А вот  когда  он станет сатанистом, он покажет всем, чего он стоит. И пусть тогда попробуют его тронуть хоть пальцем, хоть кто-то.  Даже эта, которая называется его мамой, а сама кричит, что ненавидит его, он ее постоянно позорит и   лучше бы он сдох. Горечь обид постепенно накапливалась, наученный горьким опытом подросток затаился. И однажды семье  открылось страшное.  Он не забыл о секте, но, не имея на нее выхода, сам  для себя установил  определенные правила, виртуально заключил своеобразный завет. Он поверил, что только сатана в состоянии ему помочь. Больше никто. Высокий, стройный, как тополек,  он обладал определенным шармом. Его милая улыбка и чуть прищуренные  зеленые глаза, обрамленные длинными ресницами, так много обещали, что девочки дежурили у его подъезда с шести утра и до поздней  ночи, чтобы хоть глазком глянуть на кумира. Кумир был жесток. Он менял подружек как  отслужившую вещь. Домашние его раздражали своими нравоучениями.  Он ненавидел их и не скрывал своего к ним отношения. Никакие примеры, фильмы, разговоры и уговоры, призывы опомниться не помогали. Закончилось уголовное дело с ларьком.  Пока наказание было условным.
        После окончания девятого класса  поступил в музыкальный колледж. Проучился  полтора года, бросил. Поступил в технический колледж, проучился два года. Бросил. Работы для полуграмотного недоросля с претензиями на жизнь высокого уровня, не было. Простым рабочим быть позорно, а в другом амплуа общество его не принимало.  Поэтому для себя нашел легкий и простой выход: проживу и так.  Каждую ночь гулянка с дружбанами на набережной, каждую ночь новые, доступные подружки, гитара, блатные песни, крутой мат, полупьяная (от пива) компания таких же  недорослей. И слепая милиция, от которой пацаны-дружбаны  откупались тем же пивом, что пили  сами.

        С великой надеждой и мама, и бабушка ждали призыва в армию.  Воспитанные на старых фильмах, они свято верили, что именно армия вернет им мальчика.
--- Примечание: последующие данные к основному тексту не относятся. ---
/-- A bound queue (R302-R318). `doneSet` holds completed indices at or above `done`; `idleSince` is the PT since which the head
header has not been accepted, `idle10` says that this was for 10 µs, `waitAt` is the dispatched `WAIT` that has not completed,
`used` orders the queues by use. -/
structure Queue where
  num    : Nat
  ctx    : Nat
  desc   : Nat
  ring   : Nat
  rngs   : Nat
  rd     : Nat
  wr     : Nat
  done   : Nat
  doneSet : List Nat
  ecause : Nat
  eslot  : Nat
  logn   : Nat
  st     : Nat
  mean   : Nat
  tag    : Nat
  onChip : Bool
  idleSince : Option DWord
  idle10 : Bool
  waitAt : Option Nat
  running : List RPkt
  used   : Nat
  parkedOn : Option ParkOn
  deriving DecidableEq, Repr

/-- An entry of the interval table (R314). -/
structure Interval where
  ctx   : Nat
  base  : Nat
  len   : Nat
  acc   : Nat
  q     : Nat
  index : Nat
  order : Nat
  deriving DecidableEq, Repr

/-- A `COPY` packet in progress (R306): bytes done, and the access mode of R313. -/
structure PktCopy where
  id    : Nat
  ctx   : Nat
  q     : Nat
  index : Nat
  src   : Nat
  dst   : Nat
  len   : Nat
  prog  : Nat
  failed : Bool
  parked : Option ParkOn
  deriving DecidableEq, Repr

/-- Task states of R345, with SUSPENDED remembering whether the task was parked. -/
inductive TaskState where
  | queued | running | parked | suspended (wasParked : Bool)
  deriving DecidableEq, Repr

/-- A task of a reservation table (R344, R369, R395): cluster, numbered in the order of the table's posts, team (none for a
task that one wave posts alone), member waves with their numbers on a timeline, substituted instruction and sources, class
and deadline, progress, flags raised so far, the snapshot of seeded coefficients (R354), the target elements that
`SEEDSCAN` has read (R372), and a cancel that waits for the step in progress (R363). `begun` says that a step has begun;
`after` are the memory operations that the post releases. -/
structure Task where
  id     : Nat
  cl     : Nat
  op     : Op
  e      : Enc
  srcs   : List DWord
  ctx    : Nat
  sup    : Bool
  kernel : Nat
  group  : Nat
  team   : Option Nat
  tl     : Nat
  members : List (Nat × Nat)
  cls    : Nat
  dl     : DWord
  st     : TaskState
  prog   : Nat
  begun  : Bool
  flags  : Byte
  coef   : Option (List Byte)
  vals   : List Nat
  cancel : Bool
  failed : Option (Cause × Nat)
  parked : Option ParkOn
  parkVa : Nat
  after  : List (Nat × Nat)
  spans  : List (Nat × Nat)
  deriving DecidableEq, Repr

/-- A team's bound tiles (R346): 2n tiles, elements keyed by tile × 4096 + row × 64 + column. -/
structure TileBind where
  cl    : Nat
  group : Nat
  team  : Nat
  count : Nat
  tiles : Sparse Word
  deriving DecidableEq, Repr

/-- Where an ECC error arrives (R250, R450; log 37): a corrected one, with the fields of its record; or an uncorrectable one of a
sector of device memory, of a dirty line of the stacked SRAM, of a scratchpad word, of a vector register of a thread, of a split's
scalar register, of a latch slot, of a barrier object, or of a hamper image. -/
inductive EccErr where
  | corrected (ctx va frame sector : Nat)
  | sector (k : Nat)
  | line (k : Nat)
  | scratch (group word : Nat)
  | vector (wave reg thread : Nat)
  | scalar (wave split reg : Nat)
  | latch (wave latch thread : Nat)
  | barrier (group num : Nat)
  | image (slot : Nat)
  deriving DecidableEq, Repr

/-- What moves next (the model's own; log 1): a step of another agent, the issue choice of a lane, the passing of time, a
translation cache giving up entries, one element of an engine operation, one element of a `COPY` packet, a context command that
waited (R440), or an ECC error. -/
inductive Action where
  | event (i : Instr)
  | issue (core lane : Nat)
  | elapse (ns : Nat)
  | evict (n : Nat)
  | engine (op : Nat)
  | packetCopy (op : Nat)
  | command (slot w : Nat)
  | ecc (e : EccErr)
  deriving DecidableEq, Repr

/-! ### Streams -/

/-- A flow (R397, R403, R442): its 64-byte configuration entry, the frame and the RTP timestamp that its packets attach to, the
packets that wait behind a parked store, the highest sequence number received with that timestamp, and the sequence number of
the next packet to send. -/
structure Flow where
  num   : Nat
  cfg   : Nat
  cur   : Option Nat
  curTs : Option Word
  inbox : List RtpPacket
  parked : Option ParkOn
  parkVa : Nat
  last   : Option Nat
  seq    : Nat
  deriving DecidableEq, Repr

/-- A frame that has been armed (R399-R403): its descriptor's address and the port engine's copy of bytes 0 to 55, `STATE`,
`MAP` as a number, the counters, the stored parts of lines (line, first byte, end), the sequence numbers received, the
first of its range where that is known, whether it was detached, and the next line to transmit with its packets' numbers. `cut`
says that its flow was stopped; `gone` that its descriptor was armed again, or forgotten, while it is still being sent or a
rendezvous names it; `dirty` that the descriptor is still to be written. -/
structure Frame where
  id    : Nat
  ctx   : Nat
  va    : Nat
  flow  : Nat
  d     : Nat
  tx    : Bool
  st    : Nat
  map   : Nat
  lines : Nat
  rtpts : Nat
  spt   : DWord
  lost  : Nat
  dup   : Nat
  refuse : Nat
  latep : Nat
  parts : List (Nat × Nat × Nat)
  seqs  : List Nat
  first : Option Nat
  detached : Bool
  txLine : Option Nat
  txSeq : Nat
  cut   : Bool
  gone  : Bool
  dirty : Option ParkOn
  deriving DecidableEq, Repr

/-! ### Ports, links and rendezvous -/

/-- A port in breakout numbering (R412): whether it is up, and whether it runs at a fallback rate (R413, R446). -/
structure Port where
  up : Bool
  fallback : Bool
  deriving DecidableEq, Repr
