-- ==== Sys2Proof/Machine/Command.lean ====
section
/-! DEFINITION. The command processor: its accesses (R313), the completion and failure of packets (R307, R311), and the hazards of
the interval table (R314-R316). -/

namespace Sys2Proof.Machine

/-! ### Accesses -/

/-- An access of the command processor: its result, a wait for service, or a failure (R313). -/
inductive CpRes (α : Type) where
  | ok (x : α)
  | wait (x : Xl)
  | fail (c : Cause)

/-- Reaching a virtual address of a context for an agent that is no wave, in a mode: windows do not apply, and `DET` pages are
not buffered (R203, R313). -/
def State.agentReach (s : State) (c : Nat) (sup : Bool) (kind : AccKind) (va n : Nat) : CpRes (Place × Tlb) :=
  if 2 ^ 57 < va + n then .fail .space
  else match translate s .io none c va kind sup with
    | .ok t pa =>
      if (kind = .read || kind = .rmw) && !t.host && inDevice pa 1 && s.badAt pa n then .fail .ecc
      else .ok (if t.host || !inDevice pa 1 then .host pa else .phys pa, t)
    | .fail c => .fail c
    | x => .wait x

/-- Reading bytes within a page as the command processor of a context. -/
def State.cpRead (s : State) (c va n : Nat) : CpRes (Nat × State) :=
  match s.agentReach c (s.ctx c).ksup .read va n with
  | .ok (p, t) => .ok (s.readPlace outside p n, s.fill t)
  | .wait x => .wait x
  | .fail e => .fail e

/-- Writing bytes within a page as the command processor of a context; `src` is the source of R250. -/
def State.cpWrite (s : State) (src c va v n : Nat) : CpRes State :=
  match s.agentReach c (s.ctx c).ksup .write va n with
  | .ok (p, t) => .ok ((s.fill t).store src p v n)
  | .wait x => .wait x
  | .fail e => .fail e

/-- A read-modify-write within a page as the command processor of a context. -/
def State.cpRmw (s : State) (src c va n : Nat) (f : Nat → Nat) : CpRes State :=
  match s.agentReach c (s.ctx c).ksup .rmw va n with
  | .ok (p, t) => .ok ((s.fill t).store src p (f (s.readPlace outside p n)) n)
  | .wait x => .wait x
  | .fail e => .fail e

/-- Where the command processor waits for service, as the copy-engine agent (R313), or the cause with which it fails. -/
def State.cpPark (s : State) (c va : Nat) (kind : AccKind) (x : Xl) : Except Cause (ParkOn × State) :=
  parkFor s c va kind (engineAgent 1) x

/-- Little-endian words of a number. -/
def wordsOf (n x : Nat) : List Word := (List.range n).map fun k => BitVec.ofNat 32 (x / 2 ^ (32 * k))

/-! ### Packets of a queue -/

/-- Advancing `DONE` over the completed indices (R307). -/
def advanceDone (l : List Nat) : Nat → Nat → Nat
  | 0, d => d
  | n + 1, d => if l.contains d then advanceDone l n (d + 1) else d

/-- ACTIVE, or IDLE when nothing is left to dispatch (R311). -/
def Queue.rest (q : Queue) : Nat := if q.rd = q.wr then 0 else 1

/-- The queue with a packet completed; a `WAIT` that completes ends WAITING (R311). -/
def Queue.complete (q : Queue) (index : Nat) : Queue :=
  let l := index :: q.doneSet
  let d := advanceDone l l.length q.done
  let wait := q.waitAt == some index
  { q with done := d, doneSet := l.filter (d ≤ ·), running := q.running.filter fun p => p.index != index,
           waitAt := if wait then none else q.waitAt,
           st := if wait && (q.st == 1 || q.st == 2) then q.rest else q.st }

/-- A split that waits for a state of a queue goes on for good once the queue holds it (R114, R321). -/
def Split.releaseQueue (p : Split) (q st : Nat) : Split :=
  match p.st with
  | .blocked (.queueState q' a) => if q' = q && a = st then { p with st := .blocked .over } else p
  | _ => p

/-- A queue's state may have changed: the splits of LIVE waves that wait for its present state go on (R114, R321). A halted wave's
split stays at its `QWAIT`, which executes again at the resume. -/
def State.tellQueue (s : State) (n : Nat) : State :=
  match s.queue? n with
  | none => s
  | some q => { s with waves := s.waves.map fun w =>
      if w.halted then w else { w with splits := w.splits.map fun p => p.releaseQueue n q.st } }

/-- A packet completes: `DONE` advances and its intervals leave the table (R307, R314). -/
def State.packetDone (s : State) (q index : Nat) : State :=
  { s.modQueue q fun x => x.complete index with
    itable := s.itable.filter fun e => !(e.q == q && e.index == index) }.tellQueue q

/-- The queue in ERROR, or still DISABLED, with a cause and the slot of an index (R311). -/
def Queue.error (q : Queue) (cause index : Nat) : Queue :=
  { q with st := if q.st = 4 then 4 else 3, ecause := cause, eslot := index % 2 ^ q.logn }

/-- A dispatched packet fails and counts as completed (R311). -/
def State.packetFail (s : State) (q index cause : Nat) : State :=
  (s.modQueue q fun x => x.error cause index).packetDone q index

/-- A dispatched packet of a queue. -/
def State.packet? (s : State) (q index : Nat) : Option RPkt :=
  (s.queue? q).bind fun x => x.running.find? fun p => p.index == index

/-- Changing a dispatched packet. -/
def State.modPacket (s : State) (q index : Nat) (f : RPkt → RPkt) : State :=
  s.modQueue q fun x => { x with running := x.running.map fun p => if p.index = index then f p else p }

/-- Two byte ranges overlap. -/
def overlap (b l b' l' : Nat) : Bool := decide (b < b' + l') && decide (b' < b + l)

/-- An earlier interval of another packet of the context is a hazard for an interval (R315). -/
def Interval.holds (e p : Interval) : Bool :=
  e.ctx == p.ctx && decide (e.order < p.order) && !(e.q == p.q && e.index == p.index) &&
  overlap e.base e.len p.base p.len && (decide (2 ≤ e.acc) || decide (2 ≤ p.acc))

/-- A dispatched packet is held (R315). -/
def State.heldPacket (s : State) (q : Queue) (p : RPkt) : Bool :=
  (p.ord && decide (q.done < p.index)) ||
  s.itable.any fun x => x.q == q.num && x.index == p.index && s.itable.any fun e => e.holds x

end Sys2Proof.Machine
end

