-- ==== Sys2Proof/Machine/Queues.lean ====
section
/-! DEFINITION. Queues: binding (R302, R439), commands (R310), dispatch (R303-R309, R312, R314), packets (R306), eviction and reload
(R318), and `QPOST`, `QWAIT`, `QSTAT` (R319-R322). -/

namespace Sys2Proof.Machine

/-! ### Commands -/

/-- The bound of the indices (R302). -/
def indexBound : Nat := 2 ^ 61

/-- Putting a queue in ERROR for a packet that has not been dispatched, or for a doorbell (R311). -/
def State.queueError (s : State) (q cause index : Nat) : State :=
  (s.modQueue q fun x => { x.error cause index with parkedOn := none, idleSince := none, idle10 := false }).tellQueue q

/-- A DOORBELL on a queue (R310). -/
def Queue.doorbell (q : Queue) (index : Nat) : Queue :=
  if index ≤ q.rd + 2 ^ q.logn then
    let wr := max q.wr index
    { q with wr, st := if q.st = 0 && q.wr < index then 1 else q.st }
  else if q.st < 3 then q.error 4 index else q

/-- The packets from one index to another complete as `NOP`s (R310). -/
def State.skipPackets (s : State) (q a n : Nat) : State := (List.range n).foldl (fun s k => s.packetDone q (a + k)) s

/-- A RESUME on a queue (R310): the head that it skips to is read anew. -/
def State.queueResume (s : State) (q : Queue) (index : Nat) : State :=
  if (q.st = 3 || q.st = 4) && q.rd ≤ index && index ≤ q.wr then
    (s.skipPackets q.num q.rd (index - q.rd)).modQueue q.num fun x =>
      let x := { x with rd := index, parkedOn := none, idleSince := none, idle10 := false }
      { x with st := if x.waitAt.isSome then 2 else x.rest }
  else s

/-- A command applied to a cached queue (R310): `CMD` in [63:61]. -/
def State.queueCommand (s : State) (q : Nat) (cmd : DWord) : State :=
  let index := cmd.toNat % indexBound
  match s.queue? q with
  | none => s
  | some x =>
    let (used, s) := s.freshUid
    let s := s.modQueue q fun x => { x with used }
    (match cmd.toNat / indexBound with
     | 0 => s.modQueue q fun x => x.doorbell index
     | 1 => s.queueResume x index
     | 2 => if index = 0 then s.modQueue q fun x => { x with st := 4 } else s
     | _ => s).tellQueue q

/-- The commands held for a parked queue, in order of arrival (R318). -/
def State.heldFor (s : State) (q : Nat) : List DWord := (s.parkBuf.filter fun x => x.1 == q).map (·.2)

/-- Retaining a doorbell in the bitmap with its highest index (R318), at the place among the held commands where the first
retained one arrived (log 42). -/
def State.keepBell (s : State) (q index : Nat) : State :=
  let b := match s.bellMap.find? fun b => b.1 == q with
    | some b => (max b.2.1 index, b.2.2)
    | none => (index, (s.heldFor q).length)
  { s with bellMap := (q, b) :: s.bellMap.filter fun b => b.1 != q }

/-- A command to a queue (R310, R318): applied, or held for a parked queue. None: it waits at its sender. -/
def State.sendCommand (s : State) (q : Queue) (cmd : DWord) : Option State :=
  if q.onChip then some (s.queueCommand q.num cmd)
  else if s.parkBuf.length < 256 then some { s with parkBuf := s.parkBuf ++ [(q.num, cmd)] }
  else if cmd.toNat / indexBound = 0 then some (s.keepBell q.num (cmd.toNat % indexBound))
  else none

/-- A command word that the device takes (R310): `CMD` is not reserved, and a DISABLE has no index. -/
def commandOk (cmd : DWord) : Bool :=
  cmd.toNat / indexBound < 2 || (cmd.toNat / indexBound == 2 && cmd.toNat % indexBound == 0)
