-- ==== Sys2Proof/Machine/Dispatch.lean ====
section
/-! DEFINITION. One arm per constructor of `Instr`: a direct call of its meaning. -/

namespace Sys2Proof.Machine
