-- ==== Sys2Proof/Machine/Run.lean ====
section
/-! DEFINITION. What moves next (log 1): the issued instruction, an entry of the agenda, or, with an empty agenda, the first enabled
step of a lane or of another agent. -/

namespace Sys2Proof.Machine

/-- Clearing the issue cursor after an instruction. -/
def State.clearCur (s : State) : State := { s with cur := none }

/-- The next state of an outcome, changed; a fault or a refusal stays. -/
def Out.map (o : Out) (f : State → State) : Out :=
  match o with
  | .next s => .next (f s)
  | .fault r => .fault r
  | .refused r => .refused r

/-! ### The issued instruction -/

/-- A trap of the fetch or of the encoding, at the instruction's first word (R16, R44). -/
def issueTrap (s : State) (w : Wave) (p : Split) (c : Cause) (addr len : Nat) : State :=
  takeTrap s w p len { cause := c, code := 0, mask := p.mask.setWidth 64, addr, rpl := false }

/-- The length in words that the first word gives (R15). -/
def lenOfWords (ws : List Word) : Nat := (formOf (wLen (ws.headD 0))).words

/-- The length of the instruction at a split's PC, where it can be fetched. -/
def lenAt (s : State) (w : Wave) (p : Split) : Nat := match fetch s w p with | .words ws _ => lenOfWords ws | _ => 1

/-- Accesses on a page of 4 KiB. -/
def accsOn (l : List Acc) (page : Nat) : List Acc := l.filter fun a => a.va / 4096 * 4096 == page

/-- The service that a split waited for has failed (R243): PAGE, for the threads whose access was not made (R218), or for a
fetch at its first word (R16). -/
def lostTrap (s : State) (w : Wave) (p : Split) : State :=
  let q : Split := { p with st := p.resumed, replay := none, also := [], waiting := none }
  let word := if p.lost = p.pc.toNat / 4096 * 4096 then p.pc.toNat else p.lost
  match p.replay with
  | none => issueTrap s w q .page word 1
  | some r =>
    let l := r.accs.getD []
    let here := accsOn l p.lost
    let s := match r.pend with
      | some seq => s.modWave w.uid fun w => (lanesOf r.mask).foldl (fun w t => w.clearPend seq t) w
      | none => s
    let t : TrapInfo :=
      { maskTrap .page r.mask (if here.isEmpty then word else lowestVa here) true with again := l, ins := r.pend }
    match s.wave? w.uid with
    | some x => takeTrap s x q (lenAt s w p) t
    | none => s

/-- The threads whose data was uncorrectable when a load or a read-modify-write read it after its issue: the number, the thread and the
address (R220). -/
def Wave.eccReturned (w : Wave) : List (Nat × Nat × Nat) :=
  w.pend.flatMap fun p => match p.body with
    | .load .. | .atom .. | .later => (p.fails.filter fun x => x.2.1 == .ecc).map fun x => (p.seq, x.1, x.2.2)
    | _ => []

/-- A load issued again after a halt or an invalidation has consumed uncorrectable data (R220): the wave traps ECC at the next
instruction that it issues and that is no replay (log 92). -/
def eccTrap (s : State) (w : Wave) (p : Split) (l : List (Nat × Nat × Nat)) : State :=
  let s := s.modWave w.uid fun w => { w with pend := w.pend.map fun q =>
    { q with fails := q.fails.filter fun x => !l.contains (q.seq, x.1, x.2.2) } }
  let low := (l.map (·.2.2)).foldl min ((l.map (·.2.2)).headD 0)
  match s.wave? w.uid with
  | some x => takeTrap s x p (lenAt s w p) (maskTrap .ecc (maskOfList (l.map (·.2.1))) low false)
  | none => s

/-- The instruction of the split that the cursor names: fetched, decoded and executed (R16, R44). A cursor whose split
cannot issue is dropped. A wait whose instruction has to be fetched again is kept while the fetch waits for service. -/
def runCurrent (s : State) (u n : Nat) : Out :=
  match s.wave? u with
  | none => .next s.clearCur
  | some w => match w.split? n with
    | none => .next s.clearCur
    | some p =>
      if !canIssue s w p then .next s.clearCur
      else if p.st = .parked .failed then .next (lostTrap s w p).clearCur
      else if w.eccReturned != [] && p.replay.isNone then .next (eccTrap s w p w.eccReturned).clearCur
      else match fetch s w p with
        | .trap c addr =>
          .next (issueTrap (if c = .ecc then s.retireAt w.ctx addr else s) w p c addr 1).clearCur
        | .park pk s => .next (s.modWave u fun w =>
            { w.modSplit n fun q =>
                { q with st := .parked pk, also := [], waiting := match p.st with | .blocked wt => some wt | _ => none } with
              stored := true }).clearCur
        | .words ws s => match decodeWords ws with
          | .error _ => .next (issueTrap s w p .illegal 0 (lenOfWords ws)).clearCur
          | .ok i => Out.map (exec i s) State.clearCur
А пока, а пока терпели все его выходки. Ждали, когда перерастет. Два педагога. И ни одной нормальной педагогической программы в голове. Только обрывки наставлений, лозунгов и  призывов.  Ох, как нужен был психолог! Но настоящей психологической службы в то время (впрочем, как и сейчас) не было. А обратиться с такими вопросами к  участковому врачу –  это обречь ребенка на уничтожение.

         Армия. Призыв. Проводы. Военная учебка.  Временное затишье, перерыв в череде уговоров и драк, пьяных угроз и наказаний.
         Телефонный звонок, поздно ночью: вам надлежит срочно явиться в часть с медицинской картой сына. В ту ночь семья не спала. Сразу, как молния, сверкнула у всех одна и та же мысль. –  Мы были в последнее время так жестоки к нему. Физические наказания, изгнание из дому. Жизнь по подворотням. Его постоянная ложь была, видимо,  временным спасением от семейных унижений.  А они верили явной лжи, чтобы хоть немного отдохнуть от постоянного нечеловеческого напряжения. Не любя – требовали любви.
        Госпиталь – травматологическое отделение. Госпиталь – хирургическое отделение. Госпиталь –  инфекционное отделение. Перевод в другую часть. Госпиталь – неврологическое отделение. По результатам медицинского обследования внука из армии списали. Он вернулся домой. Каким, кем?
         Вернулся сынок  из армии. Повзрослел. Вытянулся под два метра.  Худой до прозрачности.  Глаза больные, настороженные, холодные, недоверчивые. Все можно было прочесть в них, кроме радости возвращения домой.  Пальцы на руках в цыпках,  костяшки по-прежнему изгрызены до ран. Все время нервно облизывает губы.
        На семейном совете заявил,  – я уже взрослый, мне нужна отдельная комната или хотя бы отгороженный угол.
         –  Хорошо, иди на квартиру, но тебе надо учиться.  Сегодня с девятью классами даже рабочим на крупное предприятие не возьмут.
         После долгого молчания, ответил тихо: – хорошо, я восстановлюсь в колледже и  найду работу.
       Через некоторое время родным сказал, что восстановился в колледже и с сентября начинает учиться  на дневном отделении, а пока  нашел временную работу.  На  семейном совете решили, что квартиру и содержание на время учебы будет оплачивать  семья. После  длительных поисков нашли дешевый вариант квартиры, который закончился  трагедией, перевернувшей всю жизнь Длинного.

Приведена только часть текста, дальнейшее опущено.